Headache is a common symptom in divers. There are numerous benign causes, including exacerbation of tension or migraine headaches, exposure to cold, mask or sinus barotrauma, sinusitis and a tight face mask. Migraines are not often precipitated by diving, but can be severe when they occur. If a migraine develops, the dive should be terminated because of the potential for nausea, emesis and alteration of consciousness. Dangerous causes of headache include cerebral decompression sickness, contamination of the breathing gas with carbon monoxide, arterial gas embolism, severe otic or sinus barotrauma with rupture, and oxygen toxicity.2–5,10 If headache occurs in a patient with potential arterial gas embolism or decompression sickness, it should be considered an emergency, because it suggests the presence of intracerebral bubbles. This type of headache usually develops within minutes of ascent. Immediate use of 100 percent oxygen and of recompression therapy is indicated.

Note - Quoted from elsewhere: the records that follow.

-- ==== Sys2Proof/Machine/Engine.lean ====
section
/-! DEFINITION. Engine operations: the checks and the issue of CPY, TLD, TSTR and LDH (R160 to R162, R175 to R188, R299,
R328, R369, R370, R378). -/

namespace Sys2Proof.Machine

open Sys2Proof Sys2Proof.Num

/-! ## Checks at issue -/

/-- What a check at issue answers: a value and the state, a trap with its AUX, a page that a service must map, or that
the instruction cannot issue yet, with the access of an agent that waits for a drain, if one does: its address and whether it
writes. -/
inductive Try (α : Type) where
  | ok (a : α) (s : State)
  | trap (c : Cause) (aux : DWord)
  | park (va : DWord)
  | stall (w : Option (Agent × Nat × Bool))

def Try.bind {α β : Type} (t : Try α) (f : α → State → Try β) : Try β :=
  match t with
  | .ok a s => f a s
  | .trap c aux => .trap c aux
  | .park va => .park va
  | .stall w => .stall w

/-- A check: OPR unless it holds. -/
def checkOpr (k : Issue) (good : Bool) (s : State) : Try Unit := if good then .ok () s else .trap .opr (0#32 ++ k.word0)

/-- What waits at a home for an issuing instruction. -/
def Issue.waiter (k : Issue) : Waiter := .issue k.gi k.si k.sp.pc

/-- n bytes of one line that the issuing split reads at issue, as a load in its program order; it waits while an operation
reserves the line, and where R155 counts it while another such access is outstanding (R155, R161, R175). DEDUCED (log 42). -/
def readLine (k : Issue) (va : DWord) (n : Nat) (s : State) : Try (List Byte) :=
  match xlate s k.g.die k.g.engineTlb (s.groupCtx k.g) va .r with
  | .prot => .trap .prot va
  | .pf => .trap .pf va
  | .replay => .park va
  | .ok .hbm pa =>
    if reserved s (pa / 128) || (sharedOut s k.gi && sharedPlace s k.g .hbm pa) then .stall none
    else
      match claimAs s k.waiter (groupAgent k.gi k.g) pa false with
      | some s => .ok (s.memBytes pa n) s
      | none => .stall (some (groupAgent k.gi k.g, pa, false))
  | .ok .host pa =>
    if reservedKey s (.host, 0, pa / 128) || sharedOut s k.gi then .stall none else .ok ((List.range n).map (fun j => s.hostGet (pa + j))) s
  | .ok _ _ => .trap .mal va

/-- n bytes read so, line by line in ascending order (R175, R254). -/
def readAtIssue (k : Issue) (va : DWord) (n : Nat) (s : State) : Try (List Byte) :=
  (lineRuns va.toNat n).foldl (fun t r => t.bind (fun bs s =>
    (readLine k (BitVec.ofNat 64 r.1) (lineRun r.1 (n - r.2)) s).bind (fun cs s => .ok (bs ++ cs) s))) (.ok [] s)

/-- A record read: its address is a multiple of 128. DEDUCED (log 42). -/
def readRecord (k : Issue) (va : DWord) (s : State) : Try Record :=
  if va.toNat % 128 ≠ 0 then .trap .mal va
  else (readAtIssue k va 128 s).bind (fun bs s => .ok (parseRecord bs) s)

/-- The linked record of an index producer. DEDUCED (log 42). -/
def readLink (k : Issue) (r : Record) (s : State) : Try RecPair :=
  if r.role = 1 then (readRecord k r.link s).bind (fun q s => .ok (r, some q) s) else .ok (r, none) s

/-- One record, or two, then their links in the same order (R378). -/
def readOne (k : Issue) (va : DWord) (s : State) : Try RecPair :=
  (readRecord k va s).bind (fun r s => readLink k r s)
def readTwo (k : Issue) (va vb : DWord) (s : State) : Try (RecPair × RecPair) :=
  (readRecord k va s).bind (fun a s =>
    (readRecord k vb s).bind (fun b s =>
      (readLink k a s).bind (fun a s => (readLink k b s).bind (fun b s => .ok (a, b) s))))

/-- PROT for an element outside the tensor of a box that is known at issue (R177). DEDUCED (log 43). -/
def checkInside (rq : RecPair) (org : List Int) (s : State) : Try Unit :=
  match outsideOf rq.1 (rq.ownStream org) with
  | none => .ok () s
  | some a => .trap .prot a

/-- The answer of the checks becomes the instruction's effect: one that cannot issue yet has none, but the drain that its access
asks for begins (R157). -/
def endTry (k : Issue) (before : State) (t : Try Unit) : State :=
  match t with
  | .ok _ s => s
  | .trap c aux => trapRead k c aux before
  | .park va => parkAt k va before
  | .stall none => before
  | .stall (some (a, pa, w)) => openDrain k.waiter a pa w before

/-! ## Lines and sectors -/

/-- Distinct values in order of first appearance. -/
def distinct (l : List Nat) : List Nat := (l.foldl (fun acc a => if acc.contains a then acc else a :: acc) []).reverse

/-- The memory sectors that places lie in. -/
def memSectors (ps : List Place) : List Nat :=
  distinct (ps.filterMap (fun p => match p with
    | .mem b => some (b / 256)
    | _ => none))

/-- The scratchpad sectors, and the scratchpad lines, that places lie in. -/
def spadSectors (ps : List Place) : List Nat :=
  distinct (ps.filterMap (fun p => match p with
    | .spad b => some (b / 256)
    | _ => none))
def spadLines (ps : List Place) : List Nat :=
  distinct (ps.filterMap (fun p => match p with
    | .spad b => some (b / 1024)
    | _ => none))

/-- An operation still has to read a line, or, with its composed source unresolved, may have to (R162). -/
def EngineOp.willRead (s : State) (o : EngineOp) (key : LineKey) : Bool :=
  !o.finished && (o.plan.isSome || (o.srcKeys s).contains key)

/-- The physical HBM lines that an operation reserves. -/
def EngineOp.lines (s : State) (o : EngineOp) : List Nat :=
  distinct ((o.dstKeys s).filterMap (fun k => if k.1 = .hbm then some k.2.2 else none))

/-- The reservations of a new operation can be installed: no other operation holds a line reserved or still reads it, in
whatever space it lies, and no earlier MMAG of the group has still to gather it (R161, R162, R201); nor is a lane access to it under
way behind which another access to HBM stands, so that this one stays sure to be performed (R263). DEDUCED (log 80). -/
def installable (s : State) (o : EngineOp) : Bool :=
  s.acc.all (fun a => a.lanes.all (fun l => l.stage != .issued || !(laneKeys s a l).any (o.dstKeys s).contains || !followed s a l)) &&
  (o.dstKeys s).all (fun key => !reservedKey s key && s.engines.all (fun p => !p.willRead s key) &&
    !(key.1 == .scratch && key.2.1 == o.block && gatherWaits s o.group o.id key.2.2))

In the recreational diver, the most likely cause of oxygen toxicity is diving with oxygen enriched air (i.e., Nitrox). Nitrox is a breathing mixture that contains more than 21 percent oxygen (usually 32 to 36 percent), and allows extended bottom time. When diving with Nitrox, the diver is at risk of oxygen toxicity if the maximum oxygen depth limit and/or the oxygen time limit is exceeded. In general, the higher the oxygen content in the Nitrox mixture, the shallower the dive to minimize the potential for oxygen toxicity. Symptoms develop at depth without warning and consist of focal seizures (e.g., facial or lip twitching occurs in 50 to 60 percent of patients), vertigo, nausea and emesis, paresthesias, visual constriction and respiratory changes.18 Generalized seizures or syncope can also occur in 5 to 10 percent of patients. Although uncommon, generalized seizures at depth are often fatal, because divers may drown or arterial gas embolism may be precipitated during rescue to the surface.4 The cause of oxygen toxicity to the nervous system mainly involves oxygen-free radical formation, as well as reduction of the inhibitory neurotransmitter, gamma-aminobutyric acid. Treatment consists of reducing oxygen exposure and dive depth and, if necessary, managing seizures.